Extracted data entries:
____________
-- ==== Sys2Proof/Machine/Ops.lean ====
section
/-! DEFINITION. The named operations over the state that the meanings share: time, dies, settings in force, the
moraine, host memory, notices, control records. -/

namespace Sys2Proof.Machine
open Sys2Proof

/-! ### Parts of the state -/

/-- Die `d`. -/
def State.die (s : State) (d : DieId) : Die := s.dies.get d

/-- `s` with die `d` changed by `f`. -/
def State.modDie (s : State) (d : DieId) (f : Die → Die) : State :=
  { s with dies := s.dies.set d.val (f (s.dies.get d)) d.isLt }

/-- `s` with the tray's own part changed. -/
def State.modTray (s : State) (f : Tray → Tray) : State := { s with tray := f s.tray }

/-- `s` with every die changed. -/
def State.allDies (s : State) (f : Die → Die) : State := { s with dies := s.dies.map f }

/-- A fold over the dies in index order. -/
def State.forDies (s : State) (f : State → DieId → State) : State := (List.finRange 8).foldl f s

/-- Master `m`. -/
def State.master (s : State) (m : MasterId) : Master := s.masters.get m

/-- `s` with master `m` changed. -/
def State.modMaster (s : State) (m : MasterId) (f : Master → Master) : State :=
  { s with masters := s.masters.set m.val (f (s.masters.get m)) m.isLt }

/-- Physical function of port p. -/
def State.pf (s : State) (p : Fin 2) : PF := s.pfs.get p

/-- `s` with a physical function changed. -/
def State.modPf (s : State) (p : Fin 2) (f : PF → PF) : State :=
  { s with pfs := s.pfs.set p.val (f (s.pfs.get p)) p.isLt }

/-- Port number as an index of the two host ports. -/
def portIx (p : Nat) : Fin 2 := if p % 2 = 0 then 0 else 1

/-- `s` with a virtual function changed, when it exists. -/
def State.modVf (s : State) (p n : Nat) (f : VF → VF) : State := { s with vfs := KV.modify s.vfs (p, n) f }

/-- What the tray sends (log 5, DESIGN CHOICE). -/
def State.emit (s : State) (o : Output) : State := { s with outputs := o :: s.outputs }

/-- The tenant's record, empty when it has none yet. -/
def State.tenant (s : State) (t : Nat) : Tenant := KV.getD s.tenants t {}

/-- `s` with a tenant's record changed. -/
def State.modTenant (s : State) (t : Nat) (f : Tenant → Tenant) : State :=
  { s with tenants := KV.put s.tenants t (f (s.tenant t)) }

/-- `s` with a context changed, when it is active. -/
def State.modCtx (s : State) (t h : Nat) (f : Ctx → Ctx) : State := { s with ctxs := KV.modify s.ctxs (t, h) f }

/-- `s` with the table of contexts, of virtual functions, or of tenants changed as a whole. -/
def State.setCtxs (s : State) (f : List ((Nat × Nat) × Ctx) → List ((Nat × Nat) × Ctx)) : State :=
  { s with ctxs := f s.ctxs }
def State.setVfs (s : State) (f : List ((Nat × Nat) × VF) → List ((Nat × Nat) × VF)) : State := { s with vfs := f s.vfs }
def State.setTenants (s : State) (f : List (Nat × Tenant) → List (Nat × Tenant)) : State :=
  { s with tenants := f s.tenants }

/-- `s` with every master, or both physical functions, changed. -/
def State.allMasters (s : State) (f : Master → Master) : State := { s with masters := s.masters.map f }
def State.allPfs (s : State) (f : PF → PF) : State := { s with pfs := s.pfs.map f }

/-- The test access port is served: an Expert session is open. Outside one TDO is at high impedance and TCK, TMS, TDI and
TRST_n are ignored (R27). -/
def State.tapServed (s : State) : Bool := [(1 : MasterId), 2, 3].any fun m => (s.master m).session.isSome

/-- Release of the governor image in the active slot, which a die that starts receives (R573, R585, 21.3). -/
def Firmware.activeRelease (f : Firmware) : Nat :=
  if (if f.runB then f.slotB else f.slotA) == .active then f.release else f.otherRelease

/-- Some die holds a resident context. -/
def State.anyResident (s : State) : Bool := (List.finRange 8).any fun d => (s.die d).til.slots.any Option.isSome

/-- The instruction that the TAP controller holds may stand: BYPASS always, IDCODE in an Expert session, any other only while
no die holds a resident context (R27). -/
def State.tapAllows (s : State) (i : TapInstr) : Bool :=
  i == .bypass || (s.tapServed && (i == .idcode || !s.anyResident))

/-- The TAP controller loads BYPASS when its instruction may no longer stand (R27). -/
def State.tapHold (s : State) : State :=
  if s.tapAllows s.tray.pow.tap then s else s.modTray fun y => { y with pow := { y.pow with tap := .bypass } }

/-- The next n free values are taken (log 3, DESIGN CHOICE). -/
def State.skipFree (s : State) (n : Nat) : State := { s with fresh := s.fresh + n }

/-- A free value: its number, and the state with the counter advanced (log 3, DESIGN CHOICE). -/
def State.takeFree (s : State) : Nat × State := (s.fresh, s.skipFree 1)

/-- The n next free bytes. -/
def State.freeBytes (s : State) (n : Nat) : List Byte × State :=
  ((List.range n).map (fun i => Config.freeByte (s.fresh + i)), s.skipFree n)

/-! ### Time (03.8, R612) -/

/-- The runtime is at least `t`: a command that stands for an event due at `t` carries the time to it (log 1, DESIGN CHOICE). -/
def State.advanceTo (s : State) (t : Ns) : State := s.modTray fun y => { y with now := max y.now t }

/-- Accumulated tray-controller runtime (R612) (log 104, DESIGN CHOICE). -/
def State.accNow (s : State) : Ns := s.tray.accBase + s.tray.now

/-- What the rate adjustment of the running 1 ms has added by tray runtime `now` (R59, R60). -/
def Clk.steered (c : Clk) (now : Ns) : Int := c.rateAdj * (min (now - c.rateFrom) 1000000 : Nat) / 1000000

/-- The steered count without its floor. -/
def Clk.raw (c : Clk) (now : Ns) : Int := (now : Int) + c.timeOff + c.steered now

/-- The count of a clock at tray runtime `now`: it never falls below its floor (R60, R62). -/
def Clk.count (c : Clk) (now : Ns) : Nat := max c.timeFloor (c.raw now).toNat % 2 ^ 64

/-- System time of die `d` (R63). -/
def State.sysTime (s : State) (d : DieId) : Nat := (s.die d).clk.count s.tray.now

/-- Bits [63:20] of system time (R63). -/
def State.epoch (s : State) (d : DieId) : Nat := s.sysTime d / 2 ^ 20

/-- The in-epoch time, ns (R63). -/
def State.inEpoch (s : State) (d : DieId) : Nat := s.sysTime d % 2 ^ 20
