-- ==== Sys2Proof/Machine/DroopEvents.lean ====
section
/-! DEFINITION. Droop detectors, the stretcher and stretch debt (chapter 06). -/

namespace Sys2Proof.Machine
open Sys2Proof

/-- The detector that covers a logical tile (R133): the two of a row at columns 2c and 2c + 1, so Dd lies in tile group d mod 8. -/
def detectorOf (L : Nat) : Nat := L / 16 * 8 + L % 16 / 2

/-- The logical tile that a physical tile holds under the row maps; none for an unmapped one, whose sense tap belongs to no
detector (R133, R255). -/
def Tiles.logical (x : Tiles) (p : Nat) : Option Nat := (List.range 128).find? fun L => x.phys L == p

/-- Quarters of a stretch setting: 25 %, 50 % or 100 % (Table 06.2). -/
def settingQuarters (v : Nat) : Nat := if v = 0 then 1 else if v = 1 then 2 else 4

/-- Quarter periods added to the n-th tripped cycle of a run (Table 06.1): the setting's for cycles 1 to 4, a whole period from
cycle 5 on. -/
def stretchOf (q n : Nat) : Nat := if n ≤ 4 then q else 4

/-- The detectors act: VCORE is on, and the die is not in Frost (R151) (log 124, DEDUCED). -/
def Die.detectorsOn (x : Die) : Bool := x.rails.vcore && x.frost.state != .frozen

/-- An interlock emergency acts on the die, so stretch is emergency lateness and not debt (R141). -/
def Die.stretchEmergency (x : Die) : Bool := x.op.hold || x.heat.surgeAt.isSome || x.heat.flowLoss != .none

/-- A quarter of the current compute-root period, after the alert divider, in units of 1/debtUnit ns (R36, R138). -/
def Die.quarterPeriod (x : Die) : Nat := (if x.op.div4 then 4 else 1) * (232792560 / stepN x.clk.curStep)

/-- The detectors with a tap below a level (R133, R134), compared without the ±3 mV that R135 allows a compensated detector
(log 138, DESIGN CHOICE). -/
def Tiles.tripped (x : Tiles) (level : Nat) (taps : List (Nat × Nat)) : List Nat :=
  (taps.filterMap fun p => if p.2 < level then (x.logical p.1).map detectorOf else none).eraseDups

/-- A window is open at a runtime (R140, R151). -/
def Armed.openAt (a : Armed) (now : Ns) : Bool := match a.close with
  | some c => decide (now ≤ c)
  | none => true

/-- One compute cycle of the detectors and the stretcher (R137 to R140, R147, R148): `live` are the unmasked detectors that trip,
`now` its runtime, `armed` and `normal` the quarters of the two settings. Answers the quarters stretched. -/
def Droop.cycle (w : Droop) (live : List Nat) (now : Ns) (armed normal : Nat) : Droop × Nat :=
  if live.isEmpty then ({ w with runLen := 0 }, 0)
  else
    let n := w.runLen + 1
    let wins := w.armed.filter fun a => a.openAt now
    let segs := wins.filterMap Armed.seg
    ({ w with
        trips := w.trips.mapIdx fun i k => if live.contains i then k + 1 else k
        trippedTotal := w.trippedTotal + 1, runLen := n, longest := max w.longest n
        attributed := w.attributed ++ segs.filter fun k => !w.attributed.contains k },
      if w.monitor then 0 else stretchOf (if wins.isEmpty then normal else armed) n)

/-- Consecutive compute cycles in which taps report their supply (R133 to R141, R147, R148): a detector trips when a tap of its
tiles lies below the trip level; each edge after a trip is stretched, which is debt, or lateness alone under an emergency. The
cycles take their time. -/
def execDroopTrip (d : DieId) (taps : List (List (Nat × Nat))) (s : State) : Host.Outcome State Fault Refusal :=
  let x := s.die d
  if !x.detectorsOn ∨ !x.computes then .next s
  else
    let level := s.tripLevel d
    let q := x.quarterPeriod
    let armed := settingQuarters (s.dset d 0x2200 3)
    let normal := settingQuarters (s.dset d 0x2200 2)
    let go (a : Droop × Nat × Nat) (c : List (Nat × Nat)) : Droop × Nat × Nat :=
      let live := (x.til.tripped level c).filter fun i => !a.1.masked.getLsbD i
      let r := a.1.cycle live (s.tray.now + a.2.2 / debtUnit) armed normal
      (r.1, a.2.1 + r.2 * q, a.2.2 + (4 + r.2) * q)
    let (w, added, spent) := taps.foldl go (x.droop, 0, 0)
    let debt := if x.stretchEmergency then 0 else added
    let late (r : Run) : Run :=
      { r with late := r.late + (r.lateSub + added) / debtUnit, lateSub := (r.lateSub + added) % debtUnit }
    .next (((s.advanceTo (s.tray.now + spent / debtUnit)).modDie d fun x => { x with
      droop := { w with debtEpoch := w.debtEpoch + debt }
      til := { x.til with runs := x.til.runs.map late } }).floatCheck d)

/-- The window that closes first closes, 2 µs after its segment started (R140). -/
def execArmedWindowClose (d : DieId) (s : State) : Host.Outcome State Fault Refusal :=
  match (s.die d).droop.armed.filterMap Armed.close with
  | [] => .next s
  | c :: cs =>
    let s1 := s.advanceTo (cs.foldl min c)
    .next (s1.modDie d fun x => { x with droop := { x.droop with
      armed := x.droop.armed.filter fun a => match a.close with | some t => decide (s1.tray.now < t) | none => true } })

/-- A detector line fails (R136, R137): the second one masks the detector, and the lead goes to 30 mV. -/
def State.lineFails (s : State) (d : DieId) (i : Nat) : State :=
  let w := (s.die d).droop
  if !w.lineFailed.getLsbD i then
    (s.modDie d fun x => { x with droop := { x.droop with
      lineFailed := x.droop.lineFailed ||| BitVec.twoPow 64 i } }).logDie d 0x2201 [BitVec.ofNat 8 i]
  else if !w.masked.getLsbD i then
    ((s.modDie d fun x => { x with droop := { x.droop with
      lineFailed2 := x.droop.lineFailed2 ||| BitVec.twoPow 64 i
      masked := x.droop.masked ||| BitVec.twoPow 64 i } }).logDie d 0x2202 [BitVec.ofNat 8 i]).retarget d
  else s

/-- Detectors that pass a retest return to service (R137). -/
def State.unmaskLines (s : State) (d : DieId) (pass : BitVec 64) : State :=
  (s.modDie d fun x => { x with droop := { x.droop with
    lineFailed := x.droop.lineFailed &&& ~~~pass, lineFailed2 := x.droop.lineFailed2 &&& ~~~pass
    masked := x.droop.masked &&& ~~~pass } }).retarget d

/-- The 1 ms test of one line of every detector that still tests (R136); during a warm reset every detector is tested anew, and
one that passes is unmasked (R137, R537). A line that fails for the first time is marked and recorded. -/
def execDetectorTest (d : DieId) (failed : Nat) (s : State) : Host.Outcome State Fault Refusal :=
  let x := s.die d
  if !x.detectorsOn then .next s
  else
    let bad := (List.range 64).filter fun i => bit failed i && !x.droop.lineFailed.getLsbD i
    let s1 := if x.svc.warm then s.unmaskLines d (~~~BitVec.ofNat 64 failed)
      else s.modDie d fun x => { x with droop := { x.droop with testLine := 1 - x.droop.testLine } }
    .next (bad.foldl (fun s i => s.lineFails d i) s1)

/-- A line stays tripped for 100 µs while VCORE measured lies within 10 mV of its target (R136). -/
def execDetectorLineStuck (d : DieId) (det : Fin 64) (s : State) : Host.Outcome State Fault Refusal :=
  let r := (s.die d).rails
  if !(s.die d).detectorsOn ∨ 40 < ((r.vcoreMeas : Int) - r.target).natAbs then .next s
  else .next (s.lineFails d det.val)

/-- A write of 0x2200:01, :02 or :03 (R150). -/
def execDroopSettingWrite (m : MasterId) (d : DieId) (sub v : Nat) (s : State) : Host.Outcome State Fault Refusal :=
  .next (s.gate m ⟨0x2200, sub, d.val⟩ (leBytes 1 v) fun s _ w => s.limitWrite ⟨0x2200, sub, d.val⟩ (leNat w) id)

end Sys2Proof.Machine
end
____________
What to produce:
Check each line above for the string "segs" and return those that contain it.

Exercise answer:
    let segs := wins.filterMap Armed.seg
        attributed := w.attributed ++ segs.filter fun k => !w.attributed.contains k },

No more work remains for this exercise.